The _agg directive uses the stat_unique keyword to perform an aggregation (grouping) on one or more specified fields and give a statistic for each group. These statistics include min, max, sum and avg.

EXAMPLE 1
Take a look at the example given below:

_fetch * from event where $PStatus=PAD limit 100
>>_agg stat_unique $DstPort max $EvtLen

Here:

  1. The _fetch directive retrieves all fields for each event where $PStatus is PAD. We limit the result set to the 100 latest events that satisfy the where clause. The output is as shown below:

image 3-Dec-06-2023-12-05-53-4607-PM

 

The outputs shown in the screenshot may only be partial outputs in many cases.
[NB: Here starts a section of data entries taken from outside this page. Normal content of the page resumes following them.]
theorem Pend.writeSegs_eq {e0 : Nat} {id b : Nat} {data : Bytes} {x : List (Nat × Nat × Nat)} {s : State} {y : Option Nat} {t : State} (e : Machine.writeSegs id b data x s = (t, y)) (h : Pend e0 s) : Pend e0 t := by
  have := Pend.writeSegs id b data x s h
  rwa [e] at this

theorem Pend.writeOut {e0 : Nat} (r : Req) (i n : Nat) (s : State) (h : Pend e0 s) : Pend e0 (Machine.writeOut r i n s).1 := by
  unfold Machine.writeOut
  repeat' first
    | dsimp only
    | with_reducible assumption
    | intro _
    | with_reducible apply Pend.reqViol
    | with_reducible apply Pend.writeSegs
    | with_reducible refine Pend.writeSegs_eq (by assumption) ?_
    | with_reducible refine Pend.ite ?_ ?_
    | split

theorem Pend.writeOut_eq {e0 : Nat} {r : Req} {i n : Nat} {s : State} {y : Option Nat} {t : State} (e : Machine.writeOut r i n s = (t, y)) (h : Pend e0 s) : Pend e0 t := by
  have := Pend.writeOut r i n s h
  rwa [e] at this

theorem Pend.flushOp {e0 : Nat} (id i : Nat) (s : State) (h : Pend e0 s) : Pend e0 (Machine.flushOp id i s).1 := by
  unfold Machine.flushOp
  repeat' first
    | dsimp only
    | with_reducible assumption
    | intro _
    | with_reducible apply Pend.askElem
    | with_reducible apply Pend.emit
    | with_reducible apply Pend.modBuf
    | with_reducible apply Pend.modOp
    | with_reducible apply Pend.modReq
    | with_reducible refine Pend.writeOut_eq (by assumption) ?_
    | with_reducible apply Pend.writeOut
    | with_reducible refine Pend.ite ?_ ?_
    | split

theorem Pend.flushOp_eq {e0 : Nat} {id i : Nat} {s : State} {y : Option Fail} {t : State} (e : Machine.flushOp id i s = (t, y)) (h : Pend e0 s) : Pend e0 t := by
  have := Pend.flushOp id i s h
  rwa [e] at this

theorem Pend.receiveKey {e0 : Nat} (id i : Nat) (s : State) (h : Pend e0 s) : Pend e0 (Machine.receiveKey id i s).1 := by
  unfold Machine.receiveKey
  repeat' first
    | dsimp only
    | with_reducible assumption
    | intro _
    | with_reducible apply Pend.modOp
    | with_reducible refine Pend.ite ?_ ?_
    | split

theorem Pend.receiveKey_eq {e0 : Nat} {id i : Nat} {s : State} {y : Option Fail} {t : State} (e : Machine.receiveKey id i s = (t, y)) (h : Pend e0 s) : Pend e0 t := by
  have := Pend.receiveKey id i s h
  rwa [e] at this

theorem Pend.pairRecord {e0 : Nat} (r : Req) (o : OpSt) (voter outcome : Nat) (s : State) (h : Pend e0 s) : Pend e0 (Machine.pairRecord r o voter outcome s) := by
  unfold Machine.pairRecord
  repeat' first
    | dsimp only
    | with_reducible assumption
    | intro _
    | with_reducible apply Pend.journal

theorem Pend.settleOp {e0 : Nat} (id i : Nat) (s : State) (h : Pend e0 s) : Pend e0 (Machine.settleOp id i s).1 := by
  unfold Machine.settleOp
  repeat' first
    | dsimp only
    | with_reducible assumption
    | intro _
    | with_reducible refine Pend.flushOp_eq (by assumption) ?_
    | with_reducible apply Pend.flushOp
    | with_reducible apply Pend.modOp
    | with_reducible apply Pend.pairRecord
    | with_reducible refine Pend.receiveKey_eq (by assumption) ?_
    | with_reducible apply Pend.receiveKey
    | with_reducible refine Pend.ite ?_ ?_
    | split

theorem Pend.settleOp_eq {e0 : Nat} {id i : Nat} {s : State} {y : Option Fail} {t : State} (e : Machine.settleOp id i s = (t, y)) (h : Pend e0 s) : Pend e0 t := by
  have := Pend.settleOp id i s h
  rwa [e] at this

theorem Pend.settleOps {e0 : Nat} (id : Nat) (x : List Nat) (s : State) (h : Pend e0 s) : Pend e0 (Machine.settleOps id x s).1 := by
  induction x generalizing s with
  | nil => exact h
  | cons a l ih =>
    unfold Machine.settleOps
    repeat' first
      | dsimp only
      | with_reducible assumption
      | intro _
      | with_reducible refine Pend.settleOp_eq (by assumption) ?_
      | with_reducible apply Pend.settleOp
      | with_reducible apply Pend.idS
      | with_reducible refine Pend.ite ?_ ?_
      | split
      | rfl
      | exact hes
      | with_reducible apply ih

theorem Pend.settleOps_eq {e0 : Nat} {id : Nat} {x : List Nat} {s : State} {y : Option Outcome} {t : State} (e : Machine.settleOps id x s = (t, y)) (h : Pend e0 s) : Pend e0 t := by
  have := Pend.settleOps id x s h
  rwa [e] at this

theorem Pend.settle {e0 : Nat} (id : Nat) (s : State) (h : Pend e0 s) : Pend e0 (Machine.settle id s) := by
  unfold Machine.settle
  repeat' first
    | dsimp only
    | with_reducible assumption
    | intro _
    | with_reducible apply Pend.endChain
    | with_reducible apply Pend.endDone
    | with_reducible apply Pend.settleOps
    | with_reducible refine Pend.settleOps_eq (by assumption) ?_
    | with_reducible apply Pend.startBufs
    | with_reducible refine Pend.ite ?_ ?_
    | split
  1. In the pipelined query function, the _agg directive uses the stat_unique keyword to aggregate and group unique $DstPort (destination port) values and give the maximum $EvtLen (event length) for each group (using the keyword max). The output is as shown below:

image 4-Dec-06-2023-12-06-04-0140-PM

In the result set returned by the _fetch query function, amongst all rows (events) with the destination port 53, the maximum value of event length was 645. This is highlighted in the image above.

 
  • You can use the keywords min, sum or average (instead of max) to calculate the minimum value, summation or average respectively of a group.
  • The number of events fetched by the _fetch directive is limited to the duration specified in the Date Selector on the Search GUI. By default, the duration is the last 24 hours.
 

    EXAMPLE 2
    We can also form groups using more than one field. Take a look at the example given below:

    _fetch $SrcIP, $DstPort, $EvtLen from event where $PStatus=PAD limit 100
    >>_agg stat_unique $SrcIP, $DstPort max $EvtLen

    Here:

    1. The _fetch directive retrieves the $SrcIP, $DstPort, and $EvtLen fields for each event where $PStatus is PAD. We limit the result set to the 100 latest events satisfying the where clause. The output is as shown below:

    image 5-Dec-06-2023-12-06-16-2214-PM

    1. In the pipelined query function, the _agg directive uses the stat_unique keyword to aggregate combinations of the $SrcIP (source IP) and $DstPort (destination port) values and give the maximum $EvtLen (event length) for each group using the keyword max. The output is as shown below:

    image 6-Dec-06-2023-12-06-28-3901-PM

    The destination port 8080 has events in the first combination group of destination port and source IP are such that the maximum length is 517.

    Count_distinct

    • Count_distinct is one of the operations under stat_unique which can perform counting of distinct values on the computed fields with respect to the group files of stat_unique.
    • Count_distinct can compute only on Single Field.

    Example 1:

    _fetch * from event where $Stream=FIREWALL limit 10
    >> _agg stat_unique $SrcIP count_distinct $DstIP

    image 7-Dec-06-2023-12-06-41-4130-PM

    In the above example, the _fetch directive retrieves all fields for each event where $Stream is FIREWALL. We limit the result set to the 10 latest events that satisfy the where clause.
    In the pipelined query function, the _agg directive uses the stat_unique keyword to aggregate and group unique $SrcIP (Source ip) values and give the counting of distinct values of $DstIP (Destination ip) for each group (using the keyword count_distinct).

    Example 2:

    _fetch * from event where $Stream=FIREWALL limit 10
    >> _agg stat_unique $SrcIP, $DstIP count_distinct $SrcCN

    image 8-Dec-06-2023-12-06-54-1965-PM

    In the above example, the _fetch directive retrieves all fields for each event where $Stream is FIREWALL. We limit the result set to the 10 latest events that satisfy the where clause.
    In the pipelined query function, the _agg directive uses the stat_unique keyword to aggregate and group unique $SrcIP (Source ip) and $DstIP (Destination ip) values and give the counting of distinct values of $SrcCN (Source Country) for each group (using the keyword count_distinct).